EXERCISE MATERIAL:
-- ==== Sys2Proof/Laws/State.lean ====
section
/-!
SUPPORT. One lemma per field of the device per update of it: what the update leaves in the field.
-/
namespace Sys2Proof.Machine

/-! ## Device.onSite -/

@[simp] theorem Device.onSite_idrev (d : Device) (n : Nat) (g : Site → Site) : (d.onSite n g).idrev = d.idrev := rfl
@[simp] theorem Device.onSite_serial (d : Device) (n : Nat) (g : Site → Site) : (d.onSite n g).serial = d.serial := rfl
@[simp] theorem Device.onSite_pins (d : Device) (n : Nat) (g : Site → Site) : (d.onSite n g).pins = d.pins := rfl
@[simp] theorem Device.onSite_power (d : Device) (n : Nat) (g : Site → Site) : (d.onSite n g).power = d.power := rfl
@[simp] theorem Device.onSite_bring (d : Device) (n : Nat) (g : Site → Site) : (d.onSite n g).bring = d.bring := rfl
@[simp] theorem Device.onSite_persist (d : Device) (n : Nat) (g : Site → Site) : (d.onSite n g).persist = d.persist := rfl
@[simp] theorem Device.onSite_sec (d : Device) (n : Nat) (g : Site → Site) : (d.onSite n g).sec = d.sec := rfl
@[simp] theorem Device.onSite_tap (d : Device) (n : Nat) (g : Site → Site) : (d.onSite n g).tap = d.tap := rfl
@[simp] theorem Device.onSite_cells (d : Device) (n : Nat) (g : Site → Site) : (d.onSite n g).cells = d.cells := rfl
@[simp] theorem Device.onSite_hefts (d : Device) (n : Nat) (g : Site → Site) : (d.onSite n g).hefts = d.hefts := rfl
@[simp] theorem Device.onSite_watch (d : Device) (n : Nat) (g : Site → Site) : (d.onSite n g).watch = d.watch := rfl
@[simp] theorem Device.onSite_ref (d : Device) (n : Nat) (g : Site → Site) : (d.onSite n g).ref = d.ref := rfl
@[simp] theorem Device.onSite_sites (d : Device) (n : Nat) (g : Site → Site) : (d.onSite n g).sites = d.sites.modify n g := rfl
@[simp] theorem Device.onSite_foldCount (d : Device) (n : Nat) (g : Site → Site) : (d.onSite n g).foldCount = d.foldCount := rfl
@[simp] theorem Device.onSite_folds (d : Device) (n : Nat) (g : Site → Site) : (d.onSite n g).folds = d.folds := rfl
@[simp] theorem Device.onSite_gtally (d : Device) (n : Nat) (g : Site → Site) : (d.onSite n g).gtally = d.gtally := rfl
@[simp] theorem Device.onSite_gateRows (d : Device) (n : Nat) (g : Site → Site) : (d.onSite n g).gateRows = d.gateRows := rfl
@[simp] theorem Device.onSite_fabric (d : Device) (n : Nat) (g : Site → Site) : (d.onSite n g).fabric = d.fabric := rfl
@[simp] theorem Device.onSite_mem (d : Device) (n : Nat) (g : Site → Site) : (d.onSite n g).mem = d.mem := rfl
@[simp] theorem Device.onSite_padScrub (d : Device) (n : Nat) (g : Site → Site) : (d.onSite n g).padScrub = d.padScrub := rfl
@[simp] theorem Device.onSite_deferred (d : Device) (n : Nat) (g : Site → Site) : (d.onSite n g).deferred = d.deferred := rfl
@[simp] theorem Device.onSite_hardLimit (d : Device) (n : Nat) (g : Site → Site) : (d.onSite n g).hardLimit = d.hardLimit := rfl
@[simp] theorem Device.onSite_shears (d : Device) (n : Nat) (g : Site → Site) : (d.onSite n g).shears = d.shears := rfl
@[simp] theorem Device.onSite_coll (d : Device) (n : Nat) (g : Site → Site) : (d.onSite n g).coll = d.coll := rfl
@[simp] theorem Device.onSite_links (d : Device) (n : Nat) (g : Site → Site) : (d.onSite n g).links = d.links := rfl
@[simp] theorem Device.onSite_flock (d : Device) (n : Nat) (g : Site → Site) : (d.onSite n g).flock = d.flock := rfl
@[simp] theorem Device.onSite_recov (d : Device) (n : Nat) (g : Site → Site) : (d.onSite n g).recov = d.recov := rfl
@[simp] theorem Device.onSite_cote (d : Device) (n : Nat) (g : Site → Site) : (d.onSite n g).cote = d.cote := rfl
@[simp] theorem Device.onSite_rings (d : Device) (n : Nat) (g : Site → Site) : (d.onSite n g).rings = d.rings := rfl
@[simp] theorem Device.onSite_descs (d : Device) (n : Nat) (g : Site → Site) : (d.onSite n g).descs = d.descs := rfl
@[simp] theorem Device.onSite_fetchOrder (d : Device) (n : Nat) (g : Site → Site) : (d.onSite n g).fetchOrder = d.fetchOrder := rfl
@[simp] theorem Device.onSite_hport (d : Device) (n : Nat) (g : Site → Site) : (d.onSite n g).hport = d.hport := rfl
@[simp] theorem Device.onSite_fns (d : Device) (n : Nat) (g : Site → Site) : (d.onSite n g).fns = d.fns := rfl
@[simp] theorem Device.onSite_trace (d : Device) (n : Nat) (g : Site → Site) : (d.onSite n g).trace = d.trace := rfl
@[simp] theorem Device.onSite_host (d : Device) (n : Nat) (g : Site → Site) : (d.onSite n g).host = d.host := rfl
@[simp] theorem Device.onSite_events (d : Device) (n : Nat) (g : Site → Site) : (d.onSite n g).events = d.events := rfl
@[simp] theorem Device.onSite_out (d : Device) (n : Nat) (g : Site → Site) : (d.onSite n g).out = d.out := rfl
@[simp] theorem Device.onSite_free (d : Device) (n : Nat) (g : Site → Site) : (d.onSite n g).free = d.free := rfl
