@[simp] theorem Device.orphan_core (d : Device) (ns : List Nat) (s : Nat) :
    (Device.orphan d ns s).core = d.core := by
  unfold Device.orphan
  try dsimp only
  repeat' (first | with_reducible rfl | split | (with_reducible refine (foldl_core _ _ _ ?_).trans ?_ <;> intros) | simp)

@[simp] theorem Device.moveRow_core (d : Device) (f src dst len : Nat) (es : List (Nat × Ecc)) :
    (Device.moveRow d f src dst len es).core = d.core := by
  simp [Device.moveRow]

@[simp] theorem Device.movePiece_core (d : Device) (n f part tally inc : Nat) (errs : List (Nat × Ecc)) (p : Nat × Nat × Nat) :
    (Device.movePiece d n f part tally inc errs p).1.core = d.core := by
  unfold Device.movePiece
  try dsimp only
  repeat' (first | with_reducible rfl | split | (with_reducible refine (foldl_core _ _ _ ?_).trans ?_ <;> intros) | simp)

@[simp] theorem Device.movePiecesGo_core (d : Device) (n f part tally inc : Nat) (errs : List (Nat × Ecc)) (l : List (Nat × Nat × Nat))
    (left : Nat) : (Device.movePiecesGo d n f part tally inc errs l left).1.core = d.core := by
  induction l generalizing d left with
  | nil => rfl
  | cons p l ih => simp [Device.movePiecesGo, ih]

/-! ## Seq -/

@[simp] theorem Device.stopTile_core (d : Device) (n status : Nat) (x : Dir) (st : Nat) :
    (Device.stopTile d n status x st).core = d.core := by
  unfold Device.stopTile
  try dsimp only
  repeat' (first | with_reducible rfl | split | (with_reducible refine (foldl_core _ _ _ ?_).trans ?_ <;> intros) | simp)

theorem Device.leftOver_core (d : Device) (n : Nat) (x : Dir) (e : Device) (h : Device.leftOver d n x = some e) :
    e.core = d.core := by
  revert e
  unfold Device.leftOver
  try dsimp only
  repeat' (first
    | (refine findSome_core _ _ _ ?_; intro _) | split
    | (intro e h; first
        | contradiction
        | (injection h with h; subst h; repeat' (first
            | with_reducible rfl | split | (with_reducible refine (foldl_core _ _ _ ?_).trans ?_ <;> intros) | simp))))

@[simp] theorem Device.leftStop_core (d : Device) (n : Nat) : (Device.leftStop d n).core = d.core := by
  unfold Device.leftStop
  have h := getD_core _ d (fun e h => Device.leftOver_core d n .sunwise e h)
  exact (getD_core _ _ (fun e h => Device.leftOver_core _ n .widdershins e h)).trans h

@[simp] theorem Device.decodeOne_core (d : Device) (n : Nat) :
    (Device.decodeOne d n).1.core = d.core := by
  unfold Device.decodeOne
  try dsimp only
  repeat' (first | with_reducible rfl | split | (with_reducible refine (foldl_core _ _ _ ?_).trans ?_ <;> intros) | simp)

@[simp] theorem Device.pumpGo_core (k : Nat) (d : Device) (n : Nat) : (Device.pumpGo k d n).core = d.core := by
  induction k generalizing d with
  | zero => rfl
  | succ k ih =>
    unfold Device.pumpGo
    have h := Device.decodeOne_core d n
    split <;> rename_i e <;> rw [e] at h
    · rw [ih]; exact h
    · exact h

@[simp] theorem Device.pump_core (d : Device) (n : Nat) :
    (Device.pump d n).core = d.core := by
  unfold Device.pump
  split <;> simp
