/-- Settles O26: RING_CFG of an SQ, then its doorbells, then those of a CQ, then the positions that are accepted. -/
theorem ringsAndDoorbellsComplete : Obligations.RingsAndDoorbellsComplete := by
  unfold Obligations.RingsAndDoorbellsComplete
  refine ⟨?config, fun s fn n value hopen hn => ⟨fun hsees hstate => ⟨?held, ?tail, ?halt⟩,
    fun hsees hstate haccepts => ⟨?head, ?arm⟩⟩, fun r value => ⟨r.accepts_sq_iff value, r.accepts_cq_iff value⟩⟩
  case config =>
    intro s fn n value hopen hn hsees r owner size link howner hsmall hlarge
    refine ⟨?enable, ?disable⟩
    case enable =>
      intro hstate hstatus hcq
      have hbits {hi lo : Nat} (hhi : hi < 31) : bits (value % 2 ^ 31 + 2 ^ 31) hi lo = bits value hi lo :=
        bits_congr (mod_enable value) hhi lo
      rw [exec_ringEnable, Device.fromRegs_open hopen, Device.doRingEnable,
        Device.writeRingCfg_enable (owner := owner) hn hsees (by rw [hbits (by decide)]) (hbits (by decide)) (hbits (by decide))
          ⟨howner, hsmall, hlarge⟩ (bit_enable value) hstate hstatus hcq]
    case disable =>
      intro hstate howner' hsize' hlink' d
      have hbits {hi lo : Nat} (hhi : hi < 31) : bits (value % 2 ^ 31) hi lo = bits value hi lo :=
        bits_congr (Nat.mod_mod _ _) hhi lo
      have hwrite : s.dev.writeRingCfg fn n (value % 2 ^ 31) = s.dev.disableRing n :=
        Device.writeRingCfg_disable (owner := owner) hn hsees (by rw [hbits (by decide)]) (hbits (by decide)) (hbits (by decide))
          ⟨howner, hsmall, hlarge⟩ (bit_disable value) hstate ⟨howner', hsize', hlink'⟩
      rw [exec_ringDisable, Device.fromRegs_open hopen, Device.doRingDisable, hwrite]
      exact ⟨fun hidle => by rw [Device.disableRing_idle hn hstate hidle],
        fun hbusy => by rw [Device.disableRing_busy hn hstate hbusy]⟩
  case held =>
    intro hclearing
    rw [exec_sqDoorbell, Device.fromRegs_open hopen, Device.doSqDb_clearing hn hsees hstate value hclearing]
  case tail =>
    intro hclearing haccepts
    rw [exec_sqDoorbell, Device.fromRegs_open hopen, Device.doSqDb_accepted hn hsees hstate value hclearing haccepts]
  case halt =>
    intro hclearing haccepts
    rw [exec_sqDoorbell, Device.fromRegs_open hopen, Device.doSqDb_halts hn hsees hstate value hclearing haccepts,
      Device.haltRing_sq hn]
  case head =>
    intro hbit
    rw [exec_cqDoorbell, Device.fromRegs_open hopen, Device.doCqDb_accepted hn hsees hstate haccepts hbit]
  case arm =>
    intro hbit hempty
    rw [exec_cqDoorbell, Device.fromRegs_open hopen, Device.doCqDb_arms hn hsees hstate haccepts hbit hempty]

end Sys2Proof.Machine
end

section
/-!
Descriptors that are taken up, TALLY_ADD and WAIT, and a LAUNCH that passes its checks (R408, R411, R414 to R416).
-/
namespace Sys2Proof.Machine

/-! ## Descriptors that are taken up (R408, R411, R423, R424) -/

section takesUp
variable {d : Device} {sq idx op : Nat} {x : Desc} (h : d.takesUp sq idx op x)
include h

/-- A descriptor that is taken up meets its own kind's checks next. -/
theorem Device.begin_takesUp (g : Desc → Device) : d.begin sq idx op g = g x := by
  obtain ⟨hdesc, hop, hstart, hforemost, hfields⟩ := h
  simp [Device.begin, hdesc, hop, hstart, hforemost, hfields]

/-- It has not started yet. -/
theorem Device.takesUp_waits : x.started = false := by
  obtain ⟨-, -, hstart, -, -⟩ := h
  simp only [Device.startable, Bool.and_eq_true, Bool.not_eq_true'] at hstart
  obtain ⟨⟨⟨⟨hwaits, -⟩, -⟩, -⟩, -⟩ := hstart
  exact hwaits

end takesUp

/-! ## TALLY_ADD and WAIT (R199, R414) -/

theorem Device.doTallyAddDesc_takesUp {d : Device} {sq idx : Nat} {x : Desc} (h : d.takesUp sq idx 0x02 x)
    (htally : d.tallyStatus sq (x.u 8 4 % 2 ^ 17) = 0) :
    d.doTallyAddDesc sq idx = (d.tallyAdd (d.ringFold sq) (x.u 8 4 % 2 ^ 17) (x.u 12 4)).complete sq idx 0 0 := by
  rw [Device.doTallyAddDesc, Device.begin_takesUp h]
  exact if_neg (not_not.mpr htally)

/-- A WAIT that is taken up completes where its tally has reached the threshold, and starts where it has not. -/
theorem Device.doWait_takesUp {d : Device} {sq idx : Nat} {x : Desc} (h : d.takesUp sq idx 0x03 x)
    (htally : d.tallyStatus sq (x.u 8 4 % 2 ^ 17) = 0) :
    d.doWait sq idx = if d.tallyReached (d.ringFold sq) (x.u 8 4 % 2 ^ 17) (x.u 12 4) then d.complete sq idx 0 0
      else d.markStarted sq idx := by
  have hdesc : d.desc sq idx = some x := h.1
  simp only [Device.doWait, hdesc, Device.begin_takesUp h, Device.takesUp_waits h, htally, Bool.false_eq_true, and_false,
    if_false, ne_eq, not_true_eq_false]

/-- The deadline of a started WAIT has passed and its tally is short of the threshold. -/
theorem Device.doWaitTimeout_short {d : Device} {sq idx : Nat} {x : Desc} {p : TallyAt} (hdesc : d.desc sq idx = some x)
    (hop : x.op = 0x03) (hstarted : x.started = true) (hdeadline : x.u 16 4 ≠ 0) (hpast : x.start + x.u 16 4 ≤ d.now)
    (hshort : d.tallyReached (d.ringFold sq) (x.u 8 4 % 2 ^ 17) (x.u 12 4) = false)
    (htally : d.tallyAt (d.ringFold sq) (x.u 8 4 % 2 ^ 17) = some p) :
    d.doWaitTimeout sq idx = d.complete sq idx 0x0D (d.tallyGet p).toNat := by
  simp only [Device.doWaitTimeout, hdesc, hop, hstarted, hdeadline, hpast, hshort, htally, ne_eq, not_true_eq_false,
    Bool.not_true, Bool.false_eq_true, Nat.not_lt_of_le, or_self, if_false]

/-! ## LAUNCH (R415, R416) -/

/-- The first step of a launched drive: it starts its streams where they begin, unless it restores. -/
def StepRec.launched (r : StepRec) (restore : Bool) (v : Drive) : StepRec :=
  if restore then r else { r with starts := some (v.streams.map (·.1)) }
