-- ==== Sys2Proof/Config.lean ====
section
/-! DEFINITION. What an implementation fixes (the parameters of 00_scope R9) and the free values.
Every `opaque` constant here has no body: no proof can see its value. -/
namespace Sys2Proof

/-- One known pair of values of `FCOS` and `FSIN`: at `arg` they are `cosV` and `sinV` (log 4). -/
structure TrigEntry where
  arg : F64
  cosV : F64
  sinV : F64
deriving DecidableEq, Repr

/-- The OPEN parameters of 00_scope R9, as plain data that no step changes (log 1).
`ACC_W` = `HIST_W` = 32, `FRAME_N` = 361 and `N_SENSORS` = 2 are fixed by the spec and stand in the types. -/
structure Params where
  /-- `RESET_PAYLOAD` (D12) -/
  resetPayload : Byte
  /-- `NAV_CTRL2_PAYLOAD` (D12) -/
  navCtrl2Payload : Byte
  /-- `T_SETTLE`, at least 1 (D5) -/
  tSettle : Nat
  /-- `PIX_POLL_LIMIT`: `none` is `INF`, the default, `some n` with n at least 1 is finite (D14) -/
  pixPollLimit : Option Nat
  /-- `HIST_N`, at least 1 (D24) -/
  histN : Nat
  /-- `CS_LEVEL` (D4) -/
  csLevel : Bool
  /-- `BTN_REL_INIT` (D33) -/
  btnRelInit : Bool
  /-- Known values of `FCOS` and `FSIN`; outside the table they are the free functions below (D26, log 4) -/
  trig : List TrigEntry
deriving DecidableEq, Repr

/-- The ranges of 00_scope R9. -/
def Params.wf (p : Params) : Bool :=
  decide (1 ≤ p.tSettle) && decide (1 ≤ p.histN) && (p.pixPollLimit.all fun n => decide (1 ≤ n))

/-- `RESET_PAYLOAD` of this machine, OPEN. -/
opaque Config.resetPayload : Byte
/-- `NAV_CTRL2_PAYLOAD` of this machine, OPEN. -/
opaque Config.navCtrl2Payload : Byte
/-- `T_SETTLE - 1` of this machine, OPEN. -/
opaque Config.settleBeyondOne : Nat
/-- `PIX_POLL_LIMIT` of this machine: the default `INF` (00_scope R9, D14). A block built with a finite
limit is a state whose `params` hold it (log 1). -/
def Config.pixPollLimit : Option Nat := none
/-- `HIST_N - 1` of this machine, OPEN. -/
opaque Config.histBeyondOne : Nat
/-- `CS_LEVEL` of this machine, OPEN. -/
opaque Config.csLevel : Bool
/-- `BTN_REL_INIT` of this machine, OPEN. -/
opaque Config.btnRelInit : Bool
/-- `CYCLES_PER_STEP - 1` of this machine, OPEN; timing only (40_shift_engine R71, log 19). -/
opaque Config.cyclesBeyondOne : Nat

/-- `FCOS`, OPEN: a total function of binary64 patterns (D26). -/
opaque Config.fcos : F64 → F64
/-- `FSIN`, OPEN (D26). -/
opaque Config.fsin : F64 → F64

/-- The bit MISO0 carries at free draw n (40_shift_engine R77, D6, log 2). -/
opaque Config.miso0 : Nat → Bool
/-- The bit MISO1 carries at free draw n (40_shift_engine R77, D6, log 2). -/
opaque Config.miso1 : Nat → Bool
/-- The byte AUX_IN shows at free draw n (41_dispatcher R91, D13, log 3). -/
opaque Config.auxIn : Nat → Byte

/-- The parameters of this machine: the default poll limit, every other one free within its range. -/
def Config.params : Params where
  resetPayload := Config.resetPayload
  navCtrl2Payload := Config.navCtrl2Payload
  tSettle := Config.settleBeyondOne + 1
  pixPollLimit := Config.pixPollLimit
  histN := Config.histBeyondOne + 1
  csLevel := Config.csLevel
  btnRelInit := Config.btnRelInit
  trig := []

/-- `CYCLES_PER_STEP`. -/
def Config.cyclesPerStep : Nat := Config.cyclesBeyondOne + 1

end Sys2Proof
end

EXERCISE REQUIREMENTS:
Run a filter over the data above and keep each line that contains the word "least".

ANSWER BOX:
  /-- `T_SETTLE`, at least 1 (D5) -/
  /-- `PIX_POLL_LIMIT`: `none` is `INF`, the default, `some n` with n at least 1 is finite (D14) -/
  /-- `HIST_N`, at least 1 (D24) -/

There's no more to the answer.